Most solar showers have only two parts: a container that holds water and a shower head. Portable units often consist of little more than a plastic bag with a tube. You fill the bag with water, hang it in the sun and shower when the water gets hot. Stationary units, on the other hand, may make use of a solar water-heating panel or a storage tank. One other design consists of a plastic shower stand that connects to a garden hose. The storage container is located at the bottom of the unit, and when the water heats up, pressure from the hose drives it through the shower head.

Shower Capacity

One determinant of the usefulness of a solar shower is the amount of water it holds. A regular shower uses about 2 1/2 gallons of water per minute, according to the Georgia Water Science Center, so a 5-gallon bag lasts for about 2 minutes, if you let the water run continuously.
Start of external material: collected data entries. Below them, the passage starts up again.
/-- Whether write tension admits host slots now: always at level 0, by its share of the present 64 MiB while reclamation has copy work
queued, never at F ≤ 4 (R244, R245). -/
def State.tensionAdmits (s : State) : Bool :=
  let n := s.fld F.rclTensionLevel
  let (a, b) := tensionRatio n
  decide (4 < s.freeF) && (decide (n = 0) || (s.crs.victims.isEmpty && s.crs.copies.isEmpty) ||
    decide (s.crs.hostPlaced * (a + b) < 16384 * a))

/-- Either journal copy holds 49 courses or more (R267). -/
def State.journalFull (s : State) : Bool := decide (49 ≤ s.lif.copyA.courses.length) || decide (49 ≤ s.lif.copyB.courses.length)

/-- Whether an earlier write waits for buffer space in a way that holds a later one: one of its own function, or any held by the
shared limit (R502). -/
def State.earlierWaits (s : State) (c fn : Nat) : Bool :=
  s.q.stitches.any (fun p => decide (p.2.phase = .parked 4) && decide (p.2.cmd < c) &&
    ((s.cmd p.2.cmd).any (fun k => decide (k.fn = fn) || decide (s.bufOf k.fn < s.bufLimit / 2))))

/-- Whether a write of `n` slots is admitted to the buffer. -/
def State.admits (s : State) (c fn n : Nat) : Bool :=
  decide (s.bufUsed + n ≤ s.bufLimit) && decide (s.bufOf fn + n ≤ s.bufLimit / 2) && s.tensionAdmits && !s.journalFull &&
    !(s.earlierWaits c fn)

/-- A write held back: its stitches park under reason 4, with the counts of what holds it (R111, R245, R267). -/
def State.holdWrite (s : State) (c : Nat) : State :=
  let t := (s.parkAll c 4).crsCnt 18
  let t := if s.journalFull then (t.setFlag F.lifStatJfullseen).lifCnt 21 else t
  if s.tensionAdmits then t else t.rclCnt 9

/-! ### Protected and exposed mode (R184, R185, R274) -/

/-- t_HOLD in units of 0.1 ms for the present limit and dies in service (R274). -/
def State.holdNeed (s : State) : Nat :=
  let t := s.fl.geom.tpSlc + 5000
  let n := s.diesUp * 61440
  if 716 * t ≤ n then 30 + (15 * s.adm.limit + 3) / 4
  else if n = 0 then 1023
  else Nat.min 1023 (30 + (15 * s.adm.limit * 716 * t + 4 * n - 1) / (4 * n))

/-- The lowest-numbered cause for which protected mode cannot hold; 0 when all four conditions hold. -/
def State.exposedCause (s : State) : Nat :=
  if !(s.flag F.lifStatHoldok) then 1
  else if s.fld F.lifHoldupDecl = 0 then 2
  else if s.fld F.lifHoldupDecl < s.holdNeed then 3
  else if !s.dump.formed then 4
  else 0

/-- Entry to exposed mode (R185). -/
def State.enterExposed (s : State) (cause : Nat) : State :=
  let t := ((s.setFlag F.crsStatExposed).setFlag F.crsStatExposedseen).setFld F.crsExpCause cause
  let t := ((t.addSat F.crsExpEntries 1).crsCnt 19).event 0x0401 cause
  let t := t.critWarn 4
  (((t.crs.courses.filter (fun p => !p.2.closed && decide (p.2.band ≤ 2))).map (·.1)).foldl (fun t n =>
    t.armOnce (.exposedRow n) (nsUs 200)) t).noteC0

/-- The conditions of R184 tested after any of them may have changed: entry at once, or the 1 s count, which a failing condition stops. -/
def State.protCheck (s : State) : State :=
  let c := s.exposedCause
  if !(s.flag F.crsStatExposed) then (if c = 0 then s else s.enterExposed c)
  else if c = 0 then s.armOnce .protectedMode (nsSec 1)
  else s.cancel .protectedMode

/-- HOLD_OK_DEASSERT (R185). -/
def execHoldOkDeassert (s : State) : Host.Outcome State Fault Refusal := .next ((s.clrFlag F.lifStatHoldok).protCheck)

/-- HOLD_OK_ASSERT (R185). -/
def execHoldOkAssert (s : State) : Host.Outcome State Fault Refusal := .next ((s.setFlag F.lifStatHoldok).protCheck)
A standing solar shower, on the other hand, holds about 10 to 15 gallons and should last more than 5 minutes. You'll probably be able to take a full 10-minute shower if you get your water from a flat panel or a tank, but the next person will have to wait for the water to heat up again.
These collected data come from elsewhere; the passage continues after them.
/-- The fields of a ticket in their order (R393). -/
def ticketWords (k : JoinTicket) : List Nat := [k.tag, k.sn, k.id, k.flags, k.notAfter, k.sigR, k.sigS]

/-- JOIN sent to the section manager with the stored ticket (R393). -/
def State.sendJoin (s : State) : State :=
  match s.str.ticket with
  | some k => if s.fld F.strMgrSect = 0 ∨ k.notAfter ≤ s.devTime then s
      else s.sendReliable (s.fld F.strMgrSect) 0x23 (ticketWords k)
  | none => s

/-- Timers of a member: heartbeats, the manager's answers, time exchanges; those of a manager: roll-ups and the registry. -/
def State.startFleet (s : State) : State :=
  let t := ((s.arm .heartbeat (nsMs 100)).arm .managerLost (nsMs (s.fld F.strHbMgrms))).arm .timeExchange (nsSec 10)
  let t := if t.flag F.tkCtlStrandt then t.armOnce .timeOffset (nsSec 1) else t
  if 2 ≤ t.fleetRole then (t.arm .rollup (nsSec 10)).arm .registry (nsSec 10) else t

/-- The device becomes a member: its ID, section and role (R393). -/
def State.becomeMember (s : State) : State :=
  let t := ((s.setFlag F.strStatJoined).setFld F.strIdId s.ownId).setFld F.strIdSection (sectionOf s.ownId)
  let t := if t.fleetRole = 0 then t.setFld F.strIdRole 1 else t
  (t.startFleet).roleChanged

/-- The device leaves the system: ticket, ID and windows go (C8h selector 3h). -/
def State.leave (s : State) : State :=
  let t := (s.str.windows.map (·.2.nsid)).foldl (fun t n => t.closeWindows n) s
  let t : State := { t with str := { t.str with ticket := none, members := [], peers := [], rolls := [], mgrs := [] } }
  let t := (((t.clrFlag F.strStatJoined).setFld F.strIdId 0).setFld F.strIdSection 0).setFld F.strIdRole 0
  let t := ((t.cancel .heartbeat).cancel .managerLost).cancel .timeExchange
  (((t.cancel .rollup).cancel .registry).cancel .timeOffset).roleChanged

/-- A manager heard of: the highest epoch is followed, the lower ID at equal epochs (R391). -/
def State.followManager (s : State) (role epoch id : Nat) : State :=
  let cur := if role = 3 then s.fld F.strMgrTop else s.fld F.strMgrSect
  if epoch < s.str.epoch ∨ (epoch = s.str.epoch ∧ cur ≠ 0 ∧ cur ≤ id) then s
  else
    let t : State := { s with str := { s.str with epoch := epoch } }
    let t := if role = 3 then t.setFld F.strMgrTop id else t
    let t := if role = 2 ∨ sectionOf id = sectionOf t.ownId then t.setFld F.strMgrSect id else t
    let t := if id ≠ t.ownId ∧ 2 ≤ t.fleetRole ∧ (t.fleetRole = role) then
        ((t.setFld F.strIdRole 1).setFld F.strDeputyDep0 0).setFld F.strDeputyDep1 0 else t
    t.roleChanged.sendJoin

/-- STR_SECT of a section from its last roll-up (R395). -/
def State.noteSection (s : State) (k : Nat) (es : List RollEntry) : State :=
  let t := ((s.setFld (F.strSectValid k) 1).clrFlag (F.strSectStale k)).setFld (F.strSectMembers k) (Nat.min 256 es.length)
  let t := t.setFld (F.strSectStalemem k) (es.filter (fun e => decide (100 < e.age))).length
  let t := (t.putSat (F.strSectWarn k) (es.filter (·.warn)).length).putFlag (F.strSectRo k) (es.any (·.ro))
  t.putFlag (F.strSectFwmix k) (es.any (fun e => es.any (fun d => decide (d.fw ≠ e.fw))))

/-- A new manager takes up its role: MANAGER to every member it knows of. -/
def State.announce (s : State) : State :=
  let t : State := { s with str := { s.str with loading := false } }
  (t.str.members.filter (fun p => decide (p.1 ≠ t.ownId))).foldl (fun t p => t.sendReliable p.1 0x22 [t.fleetRole, t.str.epoch, t.ownId]) t

/-! ### What a reliable frame brings about -/

/-- The effect of a frame's payload, in SEQ order (R390, R398). -/
def State.deliver (s : State) (h : FrameHdr) (b : FrameBody) : State :=
  match b with
  | .copyOpen copy win off count =>
    (s.setIn (copyKey h.src copy) { peer := h.src, id := copy, win := win, off := off, count := count, recv := 0, ackedSlots := 0, writes := [] }).arm
      (.strandWrite (copyKey h.src copy)) (nsSec 1)
  | .data copy win off slots ok =>
    if s.ps = 3 then ((s.sendFrame h.src 0x05 0 [5]).strCnt 10).takeData h copy win off slots ok
    else s.takeData h copy win off slots ok
  | .copyEnd copy _ _ => match Tab.find (copyKey h.src copy) s.str.ins with
    | some c => if c.recv = c.count ∧ c.writes.all (·.buffered) then s.cancel (.strandWrite (copyKey h.src copy))
        else s.discardWrites (copyKey h.src copy) c
    | none => s
  | .rollup es =>
    if s.fleetRole ≠ 3 then s
    else
      let k := sectionOf h.src
      let t : State := { s with str := { s.str with rolls := Tab.put k es s.str.rolls, mgrs := insertNew h.src s.str.mgrs } }
      (((t.noteSection k es).strCnt 22).stamp Reg.strRollup).arm (.sectionStale k) (nsSec 20)
  | .registry seq es =>
    if seq < s.str.regSeq then s
    else
      let t := (({ s with str := { s.str with regSeq := seq } } : State).takeRegistry es).cancel .registryLoad
      if s.str.loading then t.announce else t
  | .manager role epoch id => s.followManager role epoch id
  | .join k =>
    if s.fleetRole < 2 then s
    else
      let clash := (Tab.find k.id s.str.members).any (fun m => decide (m.sn ≠ k.sn))
      if s.ticketOk k && !clash then
        (s.setMember k.id { sn := k.sn, addr := h.port, digest := [], heard := s.clk.mono, state := 0 }).sendReliable h.src 0x24 s.registryData
      else (((s.sendFrame h.src 0x04 0 [4, 0, 0, h.seq]).strCnt 8).lastNak 4 0 0 h.src).event 0x0D03 k.id
  | .joinAck es => (s.takeRegistry es).becomeMember
  | .patrol => match Tab.find h.src s.str.members with
    | some m => (s.setMember h.src { m with state := 2 }).cancel (.heartbeatMiss h.src)
    | none => s
  | .fwPart offset blocks =>
    let st := (List.range blocks.length).foldl (fun l i => Tab.put (offset / 4096 + i) (blocks.getD i 0) l)
      (if offset = 0 then [] else s.fwu.stage)
    ({ s with fwu := { s.fwu with stage := st, owner := none } } : State).setFld F.fwuStageBlocks st.length
  | .schedule true time ok => s.noteScheduled time ok
  | .schedule false time _ =>
    if time = 0 then (s.armActivation false 0).2.sendReliable h.src 0x31 [1, 0, 1]
    else s.takeSchedule h.src time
Both the temperature of the water and the ambient temperature determine the feasibility of taking an outdoor shower. You risk hypothermia if you shower in cold weather unless you're standing under a continuous stream of hot water -- ideally with a temperature in excess of 100 degrees Fahrenheit. If you have to keep turning off the shower while you soap to conserve water, the experience can be uncomfortable and even dangerous. If the outdoor temperature is cold enough to be uncomfortable while wearing clothes, you should take symptoms of hypothermia, such as shivering, loss of coordination and confusion, seriously.

Solar Showers Work

A solar panel or tank can heat water to 130 degrees Fahrenheit. That is hot enough for a shower, especially if the shower head is indoors. In fact, the water may even be too hot and thus may need to be mixed with cold water. A small capacity outdoor shower is another matter, but there are ways to mitigate its disadvantages. For instance, if you have to turn the water off while soaping to conserve water, you'll stay warm longer if you construct a stall. It doesn't have to be elaborate -- hanging some plastic from a tree will do in a pinch.